Rett syndrome is a rare genetic disorder that affects the way the brain develops. It occurs almost exclusively in girls.
Most babies with Rett syndrome seem to develop normally at first, but symptoms surface after 6 months of age. Over time, children with Rett syndrome have increasing problems with movement, coordination and communication that may affect their ability to use their hands, communicate and walk.
Although there's no cure for Rett syndrome, potential treatments are being studied. Current Rett syndrome treatment focuses on improving movement and communication and providing care and support for affected children and their families.
Babies with Rett syndrome are generally born after a normal pregnancy and delivery. Most seem to grow and behave normally for the first six months. After that, signs and symptoms start to appear. The most pronounced changes generally occur at 12 to 18 months of age, over a period of weeks or months.
Rett syndrome signs and symptoms include:
Slowed growth. Brain growth slows after birth. Smaller than normal head size is usually the first sign that a child has Rett syndrome. It generally starts to become apparent after 6 months of age. As children get older, delayed growth in other parts of the body becomes evident.
Loss of normal movement and coordination. The most significant loss of movement skills (motor skills) usually starts between 12 and 18 months of age. The first signs often include a decrease of hand control and a decreasing ability to crawl or walk normally. At first, this loss of abilities occurs rapidly and then continues more gradually.
Loss of communication and thinking abilities. Children with Rett syndrome typically begin to lose the ability to speak and to communicate in other ways. They may become uninterested in other people, toys and their surroundings. Some children have rapid changes, such as a sudden loss of speech. Over time, most children gradually regain eye contact and develop nonverbal communication skills.
Abnormal hand movements. As the disease progresses, children with Rett syndrome typically develop their own particular hand patterns, which may include hand wringing, squeezing, clapping, tapping or rubbing.
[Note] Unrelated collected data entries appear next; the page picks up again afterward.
-- ==== Sys2Proof/Safety.lean ====
section
/-! DEFINITION. The invariant of the machine, and the words in which statements say what an instruction leaves unchanged. -/

namespace Sys2Proof.Machine

open Sys2Proof

/-- Every level in a save set is a level of the implementation (R38, R42). -/
def savedLevelsWithin (s : State) : Prop :=
  (∀ p, (s.esaveAt p).opl ≤ s.impl.plMax) ∧ (∀ p, (s.isaveAt p).opl ≤ s.impl.plMax)

/-- The invariant: a legal implementation (R10); memory in canonical form; OPL, saved and pending levels within PL_MAX (R38, R42,
R44); IPMAR an N_MEM-bit address (R23, R78, D2). -/
def Inv (s : State) : Prop :=
  s.impl.wf = true ∧ Memory.wf s.mem = true ∧ s.opl ≤ s.impl.plMax ∧ savedLevelsWithin s ∧
  (∀ p ∈ s.xpend, p ≤ s.impl.plMax) ∧ s.ipmar.toNat < 2 ^ s.impl.nMem

/-! ### What stays as it was -/

/-- Memory and what is known of its locations: every octet reads as before, and nothing was stored or backed. -/
def SameMemory (s t : State) : Prop :=
  (∀ a, t.octetAt a = s.octetAt a) ∧ t.backing = s.backing ∧ t.stale = s.stale

/-- The handlers and save sets (R40 to R43) are unchanged at every level. -/
def SameLevelState (s t : State) : Prop :=
  (∀ p, t.ehaAt p = s.ehaAt p) ∧ (∀ p, t.ihaAt p = s.ihaAt p) ∧
  (∀ p, t.esaveAt p = s.esaveAt p) ∧ (∀ p, t.isaveAt p = s.isaveAt p)

/-- The privileged state (R38 to R44) is unchanged. -/
def SamePrivileged (s t : State) : Prop :=
  t.opl = s.opl ∧ t.xie = s.xie ∧ SameLevelState s t ∧ t.xpend = s.xpend

/-- Nothing was sent, and the implementation is the same. -/
def SameOutside (s t : State) : Prop := t.outbox = s.outbox ∧ t.impl = s.impl

/-- Memory, privileged state and the outside are unchanged: what an instruction that only computes in registers leaves alone. -/
def OnlyRegistersMay (s t : State) : Prop :=
  SameMemory s t ∧ SamePrivileged s t ∧ SameOutside s t

/-- Besides, no memory event was noted: the instruction does not touch memory (R250). -/
def ComputesOnly (s t : State) : Prop := OnlyRegistersMay s t ∧ t.trace = s.trace

/-- GPRs, RNRs and CRs are unchanged. -/
def SameRegisters (s t : State) : Prop :=
  (∀ g : Fin 64, t.gpr[g] = s.gpr[g]) ∧ (∀ r : Fin 64, t.rnr[r] = s.rnr[r]) ∧ (∀ i : Fin 128, t.cr[i] = s.cr[i])

/-- The GPR a register lies in, if any. -/
def gprOf : Reg → Option (Fin 64)
  | .gpr g => some g
  | .sgpr i => some (fullOf i)
  | _ => none

/-- The RNR a register lies in, if any. -/
def rnrOf : Reg → Option (Fin 64)
  | .rnr r => some r
  | .srnr i => some (fullOf i)
  | _ => none

/-- Only register `r` was written: every other GPR and RNR, the other half of the register a semi-register lies in (R25, R32), and
every CR are unchanged. -/
def OnlyRegister (r : Reg) (s t : State) : Prop :=
  (∀ g : Fin 64, gprOf r ≠ some g → t.gpr[g] = s.gpr[g]) ∧
  (∀ q : Fin 64, rnrOf r ≠ some q → t.rnr[q] = s.rnr[q]) ∧
  (∀ i : Fin 128, (∀ g, r ≠ .gpr g) → r ≠ .sgpr i → t.sgpr i = s.sgpr i) ∧
  (∀ i : Fin 128, (∀ q, r ≠ .rnr q) → r ≠ .srnr i → t.srnr i = s.srnr i) ∧
  (∀ i : Fin 128, t.cr[i] = s.cr[i])

/-- Every octet outside the n octets at location a is unchanged, and all of them are if nothing was stored. -/
def OnlyOctets (stored : Bool) (a n : Nat) (s t : State) : Prop :=
  (∀ b, stored = false ∨ b < a ∨ a + n ≤ b → t.octetAt b = s.octetAt b) ∧ t.backing = s.backing

/-! ### Where a step goes -/

/-- The step moved on as `Advance()` says (R174). -/
def Advanced (s t : State) : Prop :=
  if s.iidx.val + 1 < s.shape.n then t.ipmar = s.ipmar ∧ t.iidx = s.iidx + 1 ∧ t.entry = s.entry
  else t.ipmar = trunc s.impl (s.ipmar + 1#128) ∧ t.iidx = 0 ∧ t.entry = .sequential s.shape.l

/-- The step went to a package at its first whole instruction as `ControlTransfer(target)` says (R176). -/
def TransferredTo (target : Word) (s t : State) : Prop :=
  t.ipmar = trunc s.impl target ∧ t.iidx = 0 ∧ t.entry = .transfer

/-- The exception `e` of level p was taken from s: R320 and R322, and R305 for what stays as it was. -/
def TookException (e : ExcId) (p : Nat) (s t : State) : Prop :=
  t.esaveAt p = ⟨s.opl, s.ipmar, s.iidx, s.impl.ceid.of e⟩ ∧ (∀ q, q ≠ p → t.esaveAt q = s.esaveAt q) ∧
  t.xie = false ∧ t.opl = max s.opl p ∧ TransferredTo (s.ehaAt p) s t ∧
  SameRegisters s t ∧ SameMemory s t ∧ SameOutside s t ∧ t.trace = s.trace ∧ t.xpend = s.xpend ∧
  (∀ q, t.ehaAt q = s.ehaAt q) ∧ (∀ q, t.ihaAt q = s.ihaAt q) ∧ (∀ q, t.isaveAt q = s.isaveAt q)

/-- An interrupt of level p was taken from s with the resume point (a, k): R331. -/
def TookInterrupt (p : Nat) (a : Word) (k : Fin 4) (s t : State) : Prop :=
  t.isaveAt p = ⟨s.opl, a, k⟩ ∧ (∀ q, q ≠ p → t.isaveAt q = s.isaveAt q) ∧
  t.xie = false ∧ t.opl = p ∧ TransferredTo (s.ihaAt p) s t ∧
  SameRegisters s t ∧ SameMemory s t ∧ SameOutside s t ∧ t.trace = s.trace ∧
  (∀ q, t.ehaAt q = s.ehaAt q) ∧ (∀ q, t.ihaAt q = s.ihaAt q) ∧ (∀ q, t.esaveAt q = s.esaveAt q)

/-- A two-valued outcome was delivered from s as a report says, and nothing else was done to registers or sequencing. What a form of
the implementation leaves in its register is free. -/
def Reported (r : Report) (ok : Bool) (s t : State) : Prop :=
  match r with
  | .register dst yes no =>
    (t.readReg dst).toNat = (if ok then yes else no).toNat % 2 ^ dst.width ∧ OnlyRegister dst s t ∧ Advanced s t
  | .bit dst n =>
    (∀ m < dst.width, (t.readReg dst).getLsbD m = if m = n.val then ok else (s.readReg dst).getLsbD m) ∧
    OnlyRegister dst s t ∧ Advanced s t
  | .carry i =>
    t.cr[(i.castLE (by decide) : Fin 128)] = ok ∧ (∀ j : Fin 128, j.val ≠ i.val → t.cr[j] = s.cr[j]) ∧
    (∀ g : Fin 64, t.gpr[g] = s.gpr[g]) ∧ (∀ q : Fin 64, t.rnr[q] = s.rnr[q]) ∧ Advanced s t
  | .transferIf sense target =>
    SameRegisters s t ∧ (if ok = sense then TransferredTo (s.address target) s t else Advanced s t)
  | .implementation _ dst => OnlyRegister dst s t ∧ Advanced s t

/-- The same of an outcome that need not be reported. -/
def ReportedIf (r : Option Report) (ok : Bool) (s t : State) : Prop :=
  match r with
  | some r => Reported r ok s t
  | none => SameRegisters s t ∧ Advanced s t

/-- Octet i of the unit stored or loaded at location a is octet i of the value, the first octet least significant (R68). -/
def HoldsUnit (t : State) (a n : Nat) (v : Word) : Prop := ∀ i < n, t.octetAt (a + i) = v.extractLsb' (8 * i) 8

/-! ### Words for dependences (R101) -/

/-- Two registers have a semi-register in common (R25, R32). -/
def Overlaps : Reg → Reg → Prop
  | .gpr g, .gpr h => g = h
  | .gpr g, .sgpr i => g = fullOf i
  | .sgpr i, .gpr g => g = fullOf i
  | .sgpr i, .sgpr j => i = j
  | .rnr q, .rnr r => q = r
  | .rnr q, .srnr i => q = fullOf i
  | .srnr i, .rnr q => q = fullOf i
  | .srnr i, .srnr j => i = j
  | _, _ => False

/-- The operand is a register that overlaps `r`. -/
def OperandReads (r : Reg) (o : Operand) : Prop := ∃ q, o = .reg q ∧ Overlaps r q

/-- The address is computed from `r`, as its base, its index, or either operand of another computation. -/
def AddressReads (r : Reg) : Address → Prop
  | .sum base index _ _ => OperandReads r base ∨ OperandReads r index
  | .implementation _ a b => OperandReads r a ∨ OperandReads r b

/-- The condition is decided from `r`. -/
def ConditionReads (r : Reg) : Condition → Prop
  | .always => False
  | .nonzero o | .zero o => OperandReads r o
  | .implementation _ a b => OperandReads r a ∨ OperandReads r b

/-- The second operand of a vector instruction is or comes from `r`. -/
def VecSourceReads (r : Reg) : VecSource → Prop
  | .vector q => Overlaps r q.toReg
  | .scalarLow o | .scalarImplementation _ o => OperandReads r o

/-- A load from `addr` into `r` that completes at s. -/
def LoadsFrom (i : Instr) (r : Reg) (addr : Address) (s : State) : Prop :=
  (∃ o, i = .loadWordAddressed o ∧ r = o.dst.toReg ∧ addr = o.addr ∧ o.priv ≤ s.opl) ∨
  ∃ o, i = .loadOctetAddressed o ∧ r = o.dst ∧ addr = o.addr ∧ o.priv ≤ s.opl ∧
    s.octetLocation (s.address addr) % o.size.octets = 0

/-- A store of `q` to `addr`, or a STORE ATOMIC, that completes at s and writes. -/
def StoresTo (i : Instr) (q : Reg) (addr : Address) (s : State) : Prop :=
  (∃ o, i = .storeWordAddressed o ∧ q = o.src.toReg ∧ addr = o.addr ∧ o.priv ≤ s.opl ∧
    s.isBacked (s.wordLocation (s.address addr)) = true) ∨
  (∃ o, i = .storeOctetAddressed o ∧ q = o.src ∧ addr = o.addr ∧ o.priv ≤ s.opl ∧
    s.octetLocation (s.address addr) % o.size.octets = 0 ∧ s.isBacked (s.octetLocation (s.address addr) / 16) = true) ∨
  ∃ o, i = .storeAtomic o ∧ q = o.src ∧ (o.target = .word addr ∨ ∃ size, o.target = .octets size addr) ∧ o.priv ≤ s.opl ∧
    atomicLocation o s % atomicOctets o = 0 ∧ s.isBacked (atomicLocation o s / 16) = true ∧ atomicHolds o s = true

/-- An instruction that computes from `r` into `q`, or loads into `q` from an address so computed, and completes at s. -/
def ComputesFrom (i : Instr) (r q : Reg) (s : State) : Prop :=
  (∃ o, i = .integerCarry o ∧ (OperandReads r o.a ∨ OperandReads r o.b) ∧ q = carryReg o.dst ∧ o.priv ≤ s.opl) ∨
  (∃ o, i = .vector o ∧ (Overlaps r o.a.toReg ∨ VecSourceReads r o.b) ∧ q = o.dst.toReg ∧ o.priv ≤ s.opl) ∨
  (∃ o, i = .elementExtract o ∧ (Overlaps r o.src ∨ OperandReads r o.select) ∧ q = o.dst ∧ o.priv ≤ s.opl ∧
    selectElement o.form o.type o.src.width (s.value o.select) ≠ .unaligned) ∨
  (∃ o, i = .elementDeposit o ∧ (Overlaps r o.dst ∨ OperandReads r o.value ∨ OperandReads r o.select) ∧ q = o.dst ∧
    o.priv ≤ s.opl ∧ selectElement o.form o.type o.dst.width (s.value o.select) ≠ .unaligned) ∨
  ∃ addr, LoadsFrom i q addr s ∧ AddressReads r addr

/-- Of what runs next at s, whatever stores `r` depends on read number n by data, whatever addresses its write by `r` does by address, and
each is ordered after it. -/
def WritesDepend (n : Nat) (r : Reg) (s : State) : Prop :=
  ∀ (i : Instr) (q : Reg) (addr : Address), StoresTo i q addr s → ∃ t, exec i s = .next t ∧
    (Overlaps r q → t.dataDependent n s.trace.length = true ∧ t.enforced n s.trace.length = true) ∧
    (AddressReads r addr → t.addressDependent n s.trace.length = true ∧ t.enforced n s.trace.length = true)

/-- Whatever writes next at s depends on read number n by control, and is ordered after it. -/
def WritesControlled (n : Nat) (s : State) : Prop :=
  ∀ (i : Instr) (q : Reg) (addr : Address), StoresTo i q addr s → ∃ t, exec i s = .next t ∧
    t.controlDependent n s.trace.length = true ∧ t.enforced n s.trace.length = true

/-! ### Words for packages and instructions of ISET -/

/-- No interrupt can be taken before the next instruction (R332). -/
def NoInterrupt (s : State) : Prop := s.xie = false ∨ s.xpend = []

/-- The length and value of an instruction word. -/
def lengthAndValue : InstrWord → Nat × Nat
  | .w30 b => (30, b.toNat)
  | .w40 b => (40, b.toNat)
  | .w50 b => (50, b.toNat)
  | .w60 b => (60, b.toNat)

/-- The value of a part. -/
def partValue : SpanPart → Nat
  | .none => 0
  | .p10 b => b.toNat
  | .p20 b => b.toNat
  | .p30 b => b.toNat
  | .p40 b => b.toNat
  | .p50 b => b.toNat

/-- The length and value of a Zero sub-field. -/
def zeroLengthAndValue : ZeroPart → Nat × Nat
  | .none => (0, 0)
  | .z10 b => (10, b.toNat)
  | .z20 b => (20, b.toNat)

/-- The row of the opcode table an instruction of ISET belongs to; none for the operations without carry and the composite ones
(logs 33, 42). -/
def instrOf : Op → Option Instr
  | .aviObtain o => some (.aviObtain o)
  | .aeQuery o => some (.aeQuery o)
  | .integerCarry o => some (.integerCarry o)
  | .vector o => some (.vector o)
  | .elementExtract o => some (.elementExtract o)
  | .elementDeposit o => some (.elementDeposit o)
  | .loadWordAddressed o => some (.loadWordAddressed o)
  | .storeWordAddressed o => some (.storeWordAddressed o)
  | .loadOctetAddressed o => some (.loadOctetAddressed o)
  | .storeOctetAddressed o => some (.storeOctetAddressed o)
  | .memoryBarrier o => some (.memoryBarrier o)
  | .storeAtomic o => some (.storeAtomic o)
  | .controlFlow o => some (.controlFlow o)
  | .internalInterrupt o => some (.internalInterrupt o)
  | .sendInterrupt o => some (.sendInterrupt o)
  | .null o => some (.null o)
  | .privilegedState o => some (.privilegedState o)
  | .scalar _ | .composite _ => none

/-- The package at IPMAR may be entered as it was: by a transfer, or sequentially from a package whose leading part its trailing
part agrees with (R169, R171). -/
def EntryAllowed (s : State) (p : Package) : Prop :=
  s.entry = .transfer ∨ ∃ l, s.entry = .sequential l ∧ agree l p.trail.len = true

/-- The exceptions have the levels of the base architecture (R311): none is redefined (R314). -/
def BaseLevels (s : State) : Prop := s.impl.levels = {}

end Sys2Proof.Machine
end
Unusual eye movements. Children with Rett syndrome tend to have unusual eye movements, such as intense staring, blinking or closing one eye at a time.
Breathing problems. These include breath-holding (apnea), abnormally rapid breathing (hyperventilation), and forceful exhalation of air or saliva. These problems tend to occur during waking hours, but not during sleep.
Irritability. Children with Rett syndrome become increasingly agitated and irritable as they get older. Periods of crying or screaming may begin suddenly and last for hours.
Abnormal behaviors. These may include sudden, odd facial expressions and long bouts of laughter, screaming that occurs for no apparent reason, hand licking, and grasping of hair or clothing.
Seizures. Most people who have Rett syndrome experience seizures at some time during their lives. Symptoms vary from person to person, and they can range from periodic muscle spasms to full-blown epilepsy.
Abnormal curvature of the spine (scoliosis). Scoliosis is common with Rett syndrome. It typically begins between 8 and 11 years of age.
Irregular heartbeat (dysrhythmia). This is a life-threatening problem for many children and adults with Rett syndrome.
Constipation. This is a common problem in people with Rett syndrome.
Stages of Rett syndrome
Rett syndrome is commonly divided into four stages:
Stage I. Signs and symptoms are subtle and easily overlooked during the first stage, which starts between 6 and 18 months of age. Babies in this stage may show less eye contact and start to lose interest in toys. They may also have delays in sitting or crawling.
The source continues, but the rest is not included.